:: AVAILABLE DATA

/-- A warm boot from step 4 (R541, R548, R549). -/
def State.warmBoot (s : State) : State :=
  let e := s.boot.env
  let keep := warmKeep (!e.restore.bad.contains 4)
  let s := s.warmWipe.keepRegs (fun k => keep k || k.r == .COH_DIR_CFG_BASE)
  let s := (s.bump .GLB_RST_STS_WARM_CNT 0xFFFF).put .GLB_RST_STS_LAST 1
  let s := (s.put .SLT_STS_LINK_OK 1).put .SLT_STS_SELFTEST_OK 1
  let s := (List.range 64).foldl (fun (s : State) f => s.put .CDC_FRIT_STS_REBUILD 1 f) s
  let s := (s.restoreBag e.restore).resumeSweeps
  ({ s with boot := { s.boot with keep := !keysLost e.restore } } : State).boot4 keep

/-- SYS_RST_DEASSERT (R215, R322, R496, R541, R548, R549, R564): the boot that waited goes on: from step 3 of a cold boot, or as a warm one. -/
def execSysRstDeassert (e : BootIn) (s : State) : Res :=
  match s.boot.phase with
  | 1 => .next (s.boot4 (fun _ => false))
  | 2 => .next ({ s with boot := { s.boot with env := e } } : State).warmBoot
  | _ => .next s

/-! ### Engines and slices (R550, R554) -/

/-- ENGINE_HANG (R554–R556): an engine makes no progress in its command for 1 ms; the command ends with ST_FAULTED, DETAIL the record's SEQ. -/
def execEngineHang (n : Fin 48) (r : Option Req) (s : State) : Res :=
  if s.boot.phase ≠ 3 ∨ ¬ (s.get .ENG_STS_STATE n.val = 0 ∨ s.get .ENG_STS_STATE n.val = 4) then .next s
  else
    let seq := s.get .FLT_SEQ_NEXT
    let s := s.hangEngine n.val
    .next (match r with | some q => s.reply q stFaulted 0 (seq % 2 ^ 32) 0 [] | none => s)

/-- ENGINE_RESET (R554): a hung engine is reset alone and its record acknowledged; it is HEALTHY again. -/
def execEngineReset (n : Fin 48) (s : State) : Res :=
  if s.get .ENG_STS_STATE n.val ≠ 1 then .next s
  else
    let s := (s.put .ENG_STS_STATE 0 n.val).countEngines
    match newest (fun r => decide (srcId r.msg = bEng * 1024 + n.val * 16) && r.tmr) s.flt.recs with
    | some (k, _) => .next (s.ackRec k)
    | none => .next s

/-- SLICE_RESET (R550): the slice's dirty lines are written back, the Saddlebag is saved, its pipelines and caches empty. It waits for the slice's open
transactions. -/
def execSliceReset (n : Fin 16) (d : Drain) (s : State) : Res :=
  let mine := fun (line : Nat) => s.home (line / 64) == n.val
  if s.boot.phase ≠ 3 ∨ s.halt.isSome ∨ 2 ≤ s.get .PWR_STATE_PS ∨ s.coh.trk.any (fun t => mine t.1) ∨ s.coh.twins.any (fun t => mine (8 * t.sector)) then
    .next s
  else
    let s := (s.dirtySectors.filter (fun k => mine (8 * k))).foldl (fun (s : State) k =>
      match d.wbs.find? (fun w => 8 * w.lpn.val + w.k.val == k) with
      | some w => s.wbStep (k / 8) (k % 8) w.body w.hint w.f w.f2
      | none => s.wbStep (k / 8) (k % 8) [] 0 {} {}) s
    let left := (s.coh.lc.filter (fun x => x.2.dirty && mine x.1)).map (fun x => (x.1, (0 : Line), some 5))
    let s := ((s.storeLines left).flushTree (fun k => k == n.val)).saveBag
    .next (s.coh' (fun c => { c with
      lc := c.lc.filter (fun x => !mine x.1)
      mdc := c.mdc.filter (fun x => !mine (64 * x.1))
      pred := c.pred.filter (fun x => x.1 / 16384 != n.val)
      spec := c.spec.filter (fun x => !mine x.line)
      missAt := c.missAt.filter (fun x => !mine (8 * x.1)) }))

end Sys2Proof.Machine
end

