/-- The sec and key commands complete with their effects (R268, R273, R274, R283, R295, R296, R298, R302, R303, R306, R310, R311). -/
def Obligations.KeyAndSecurityCommands : Prop :=
  (∀ (q : Req) (s s₁ : State),
    Served { op := 0x0700, priv := 0, mctp := true, output := true } q none s s₁ →
      ∃ out res det, Completes (exec (.secQuery q) s) s₁ q res 576 out det ∧ (∀ n < 32, (8 * n, 8, s₁.word .SEC_KS_STS_STATE n) ∈ out) ∧
        (∀ k < 4, (0x100 + 32 * k, 8, s₁.word .SEC_SWEEP_CTL_OLD k) ∈ out ∧ (0x108 + 32 * k, 8, s₁.get .SEC_SWEEP_FIRST_LPN k) ∈ out ∧ (0x110 + 32 * k, 8, s₁.get .SEC_SWEEP_LIMIT_LPN k) ∈ out ∧
          (0x118 + 32 * k, 8, s₁.get .SEC_SWEEP_WAY_LPN k) ∈ out) ∧
        ∀ r < 8, (0x180 + 16 * r, 8, s₁.word .SEC_ANS_BASE_LPN r) ∈ out ∧ (0x188 + 16 * r, 8, s₁.word .SEC_ANS_LIMIT_LPN r) ∈ out) ∧
  (∀ (q : Req) (s s₁ : State),
    let ks := par q 0x10 1
    Served { op := 0x0701, priv := 2, ctx := 2, fields := keyFields } q (firstBad [(0x10, slotOk ks)]) s s₁ →
    s₁.keysOpen q opW →
    s₁.get .SEC_KS_STS_REF ks = 0 →
    s₁.swept ks = false →
    s₁.isSet .SEC_STS_ENTROPY_FAIL = false →
      Completes (exec (.keyGenerate q) s) (((s₁.drbgBytes 96).1.loadKey ks 0 (keyMatOf (natBytes 96 s₁.draw))).bindKs q (parBit q 0x11 0) ks) q ((s₁.get .SEC_KS_STS_GEN ks + 1) % 65536)) ∧
  (∀ (q : Req) (s s₁ : State),
    let ks := par q 0x10 1
    Served { op := 0x0701, priv := 2, ctx := 2, fields := keyFields } q (firstBad [(0x10, slotOk ks)]) s s₁ →
    s₁.keysOpen q opW →
    s₁.get .SEC_KS_STS_REF ks = 0 →
    s₁.swept ks = false →
    s₁.isSet .SEC_STS_ENTROPY_FAIL = true →
      Refused (exec (.keyGenerate q) s) s₁ q stFaulted (s₁.entropySeq % 2 ^ 32)) ∧
  (∀ (q : Req) (s s₁ : State),
    let ks := par q 0x10 1
    let sid := par q 0x14 4
    let mine := match headOf q.origin with | some h => s.sec.sessions.contains (h, sid) | none => false
    Served { op := 0x0702, priv := 2, ctx := 2, payload := 104, fields := keyFields ++ [fld 0x14 4] } q (firstBad [(0x08, decide (q.plen = 104)), (0x10, slotOk ks), (0x14, mine)]) s s₁ →
    s₁.keysOpen q opW →
    s₁.get .SEC_KS_STS_REF ks = 0 →
    s₁.swept ks = false →
      if s₁.importOk ((headOf q.origin).getD 0) sid q.payload = true then
        Completes (exec (.keyImport q) s) ((s₁.loadKey ks 1 (keyMatOf ((s₁.importKeys ((headOf q.origin).getD 0) sid q.payload).getD []))).bindKs q (parBit q 0x11 0) ks) q ((s₁.get .SEC_KS_STS_GEN ks + 1) % 65536)
      else Refused (exec (.keyImport q) s) s₁ q stBadParam 0x40) ∧
  (∀ (s : State) (ks origin : Nat) (m : KeyMat), ks < 32 →
      (s.loadKey ks origin m).get .SEC_KS_STS_STATE ks = 1 ∧ (s.loadKey ks origin m).get .SEC_KS_STS_ORIGIN ks = origin ∧
      (s.loadKey ks origin m).get .SEC_KS_FLOOR_VALUE ks = 0 ∧ (s.loadKey ks origin m).get .SEC_KS_HIGH_VALUE ks = 0 ∧
      (s.loadKey ks origin m).get .SEC_KS_STS_GEN ks = (s.get .SEC_KS_STS_GEN ks + 1) % 65536 ∧ tget ks (s.loadKey ks origin m).sec.keysA = some m ∧ tget ks (s.loadKey ks origin m).sec.keysB = some m) ∧
  (∀ (q : Req) (s s₁ : State),
    let ks := par q 0x10 1
    Served { op := 0x0704, priv := 2, fields := keyFields } q (firstBad [(0x10, slotOk ks)]) s s₁ →
    s₁.keysOpen q opW →
    s₁.get .SEC_KS_STS_REF ks = 0 →
    s₁.swept ks = false →
    s₁.get .SEC_CTL_EXHAUST_KS ≠ ks →
      Completes (exec (.keyZeroise q) s) (s₁.zeroise ks) q) ∧
  (∀ (q : Req) (s s₁ : State),
    let ks := par q 0x10 1
    let force := parBit q 0x11 0
    Served { op := 0x0704, priv := 2, fields := keyFields } q (firstBad [(0x10, slotOk ks)]) s s₁ →
    s₁.keysOpen q opW →
    0 < s₁.get .SEC_KS_STS_REF ks →
    force = true →
    s₁.swept ks = false →
    s₁.get .SEC_CTL_EXHAUST_KS ≠ ks →
    (s₁.freeSlot).isSome = true →
      Starts (exec (.keyZeroise q) s) s₁ (s₁.zeroise ks) q (.zeroise ks 0)) ∧
  (∀ (s : State) (ks : Nat),
      (s.zeroise ks).get .SEC_KS_STS_STATE ks = 0 ∧ tget ks (s.zeroise ks).sec.keysA = none ∧ tget ks (s.zeroise ks).sec.keysB = none) ∧
  (∀ (q : Req) (s s₁ : State) (k : Nat),
    let old := par q 0x10 1
    let new := par q 0x11 1
    let bind := parBits q 0x12 0 1
    let first := par q 0x18 8
    let count := par q 0x20 8
    Served { op := 0x0703, priv := 2, ctx := 2, fields := [fld 0x10 2, fbits 0x12 0 2, fbits 0x18 0 33, fld 0x20 8] } q (firstBad [(0x0C, bind == 0 || q.ctxv), (0x10, slotOk old && s.slotActive old), (0x11, slotOk new && s.slotActive new && new != old), (0x18, decide (first < devWindow)), (0x20, decide (1 ≤ count ∧ count ≤ 2 ^ 33 ∧ first + count ≤ devWindow))]) s s₁ →
    s₁.keysOpen q opW →
    (List.range 4).find? (fun k => !s₁.sweeping k) = some k →
    (∀ j < 4, s₁.sweeping j = true → ¬ (first < s₁.get .SEC_SWEEP_LIMIT_LPN j ∧ s₁.get .SEC_SWEEP_FIRST_LPN j < first + count)) →
    (s₁.freeSlot).isSome = true →
      ∃ u : State, Starts (exec (.keyRotate q) s) s₁ u q (.rotate k) ∧ u.get .SEC_SWEEP_CTL_STATE k = 1 ∧ u.get .SEC_SWEEP_CTL_OLD k = old ∧ u.get .SEC_SWEEP_CTL_NEW k = new ∧ u.get .SEC_SWEEP_CTL_BIND k = bind ∧
        u.get .SEC_SWEEP_FIRST_LPN k = first ∧ u.get .SEC_SWEEP_LIMIT_LPN k = first + count ∧ u.get .SEC_SWEEP_WAY_LPN k = first ∧ u.pg = s₁.pg ∧
        u.get .SEC_KS_STS_SWEEP old = 1 ∧ u.get .SEC_KS_STS_SWEEP new = 1) ∧
  (∀ (q : Req) (s s₁ : State),
    let r := par q 0x10 1
    let en := parBits q 0x11 0 1
    let base := par q 0x18 8
    let lim := par q 0x20 8
    Served { op := 0x0705, priv := 2, fields := [fld 0x10 1, fbits 0x11 0 1, fbits 0x18 0 33, fbits 0x20 0 33] } q (firstBad [(0x10, decide (r < 8)), (0x20, decide (en = 0 ∨ (base < lim ∧ lim ≤ devWindow)))]) s s₁ →
      Completes (exec (.secSetRange q) s) (((s₁.put .SEC_ANS_BASE_LPN base r).put .SEC_ANS_BASE_EN en r).put .SEC_ANS_LIMIT_LPN lim r) q) ∧
  (∀ (q : Req) (s s₁ : State) (u : State) (hit : List Nat),
    Served { op := 0x0707, priv := 1, ctx := 2, fields := rangeFields } q (firstBad (s.rangeChecks q ++ [(0x10, (pagesOf q).all (fun p => s.tier p != 5))])) s s₁ (s.lpnDeny q (firstLpn q) (pageCount q)) →
    u = s₁.allRecalled q →
    (∀ p ∈ pagesOf q, u.notMine p = false ∧ u.tier p ≠ 5) →
    hit = (pagesOf q).filter (fun p => u.tier p != 0) →
      Completes (exec (.secZeroPages q) s) ((hit.foldl (fun (s : State) p => s.zeroPage p) u).settleUnver.settleOps) q hit.length) ∧
  (∀ (q : Req) (s s₁ : State) (hit : List Nat),
    Served { op := 0x0706, priv := 1, ctx := 2, fields := rangeFields } q (firstBad (s.rangeChecks q)) s s₁ (s.lpnDeny q (firstLpn q) (pageCount q)) →
    (∀ p ∈ pagesOf q, s₁.inMove p = false) →
    (hit = (pagesOf q).filter (fun p => s₁.unverif p && hasImage (s₁.tier p) && s₁.slotActive (s₁.page p).pl.ks && decide (s₁.get .SEC_KS_HIGH_VALUE (s₁.page p).pl.ks < 0xFFFFFFFFFFFFFFFE))) →
      Completes (exec (.secRebase q) s) ((hit.foldl (fun (s : State) p => s.rebasePage p) s₁).settleUnver) q hit.length) ∧
  (∀ (q : Req) (s s₁ : State),
    let seq := par q 0x10 8
    Served { op := 0x0708, priv := 2, fields := [fld 0x10 8] } q none s s₁ →
    s₁.sec.alarms.contains seq = false →
    s₁.isSet .SEC_STS_HALT_REC = true →
    s₁.sec.haltRec.map (·.seq) = some seq →
      Completes (exec (.secAlarmAck q) s) (s₁.put .SEC_STS_HALT_REC 0) q) ∧
  (∀ (q : Req) (s s₁ : State),
    let seq := par q 0x10 8
    Served { op := 0x0708, priv := 2, fields := [fld 0x10 8] } q none s s₁ →
    s₁.sec.alarms.contains seq = true →
      Completes (exec (.secAlarmAck q) s) ({ s₁ with sec := { s₁.sec with alarms := s₁.sec.alarms.erase seq } }.put .SEC_STS_ALARM_PEND (min 255 (s₁.sec.alarms.erase seq).length)) q)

::::

:: WORK TASK ::
Using the entries above, output exactly the lines between the line holding "if s.get .ENG_STS_STATE" and the line holding "s₁.word .SEC_KS_STS_STATE n) ∈ out) ∧", end lines included, and nothing more.

:: ANSWER FOR THIS EXERCISE ::
  if s.get .ENG_STS_STATE n.val ≠ 1 then .next s
  else
    let s := (s.put .ENG_STS_STATE 0 n.val).countEngines
    match newest (fun r => decide (srcId r.msg = bEng * 1024 + n.val * 16) && r.tmr) s.flt.recs with
    | some (k, _) => .next (s.ackRec k)
    | none => .next s

/-- SLICE_RESET (R550): the slice's dirty lines are written back, the Saddlebag is saved, its pipelines and caches empty. It waits for the slice's open
transactions. -/
def execSliceReset (n : Fin 16) (d : Drain) (s : State) : Res :=
  let mine := fun (line : Nat) => s.home (line / 64) == n.val
  if s.boot.phase ≠ 3 ∨ s.halt.isSome ∨ 2 ≤ s.get .PWR_STATE_PS ∨ s.coh.trk.any (fun t => mine t.1) ∨ s.coh.twins.any (fun t => mine (8 * t.sector)) then
    .next s
  else
    let s := (s.dirtySectors.filter (fun k => mine (8 * k))).foldl (fun (s : State) k =>
      match d.wbs.find? (fun w => 8 * w.lpn.val + w.k.val == k) with
      | some w => s.wbStep (k / 8) (k % 8) w.body w.hint w.f w.f2
      | none => s.wbStep (k / 8) (k % 8) [] 0 {} {}) s
    let left := (s.coh.lc.filter (fun x => x.2.dirty && mine x.1)).map (fun x => (x.1, (0 : Line), some 5))
    let s := ((s.storeLines left).flushTree (fun k => k == n.val)).saveBag
    .next (s.coh' (fun c => { c with
      lc := c.lc.filter (fun x => !mine x.1)
      mdc := c.mdc.filter (fun x => !mine (64 * x.1))
      pred := c.pred.filter (fun x => x.1 / 16384 != n.val)
      spec := c.spec.filter (fun x => !mine x.line)
      missAt := c.missAt.filter (fun x => !mine (8 * x.1)) }))

end Sys2Proof.Machine
end

/-- The sec and key commands complete with their effects (R268, R273, R274, R283, R295, R296, R298, R302, R303, R306, R310, R311). -/
def Obligations.KeyAndSecurityCommands : Prop :=
  (∀ (q : Req) (s s₁ : State),
    Served { op := 0x0700, priv := 0, mctp := true, output := true } q none s s₁ →
      ∃ out res det, Completes (exec (.secQuery q) s) s₁ q res 576 out det ∧ (∀ n < 32, (8 * n, 8, s₁.word .SEC_KS_STS_STATE n) ∈ out) ∧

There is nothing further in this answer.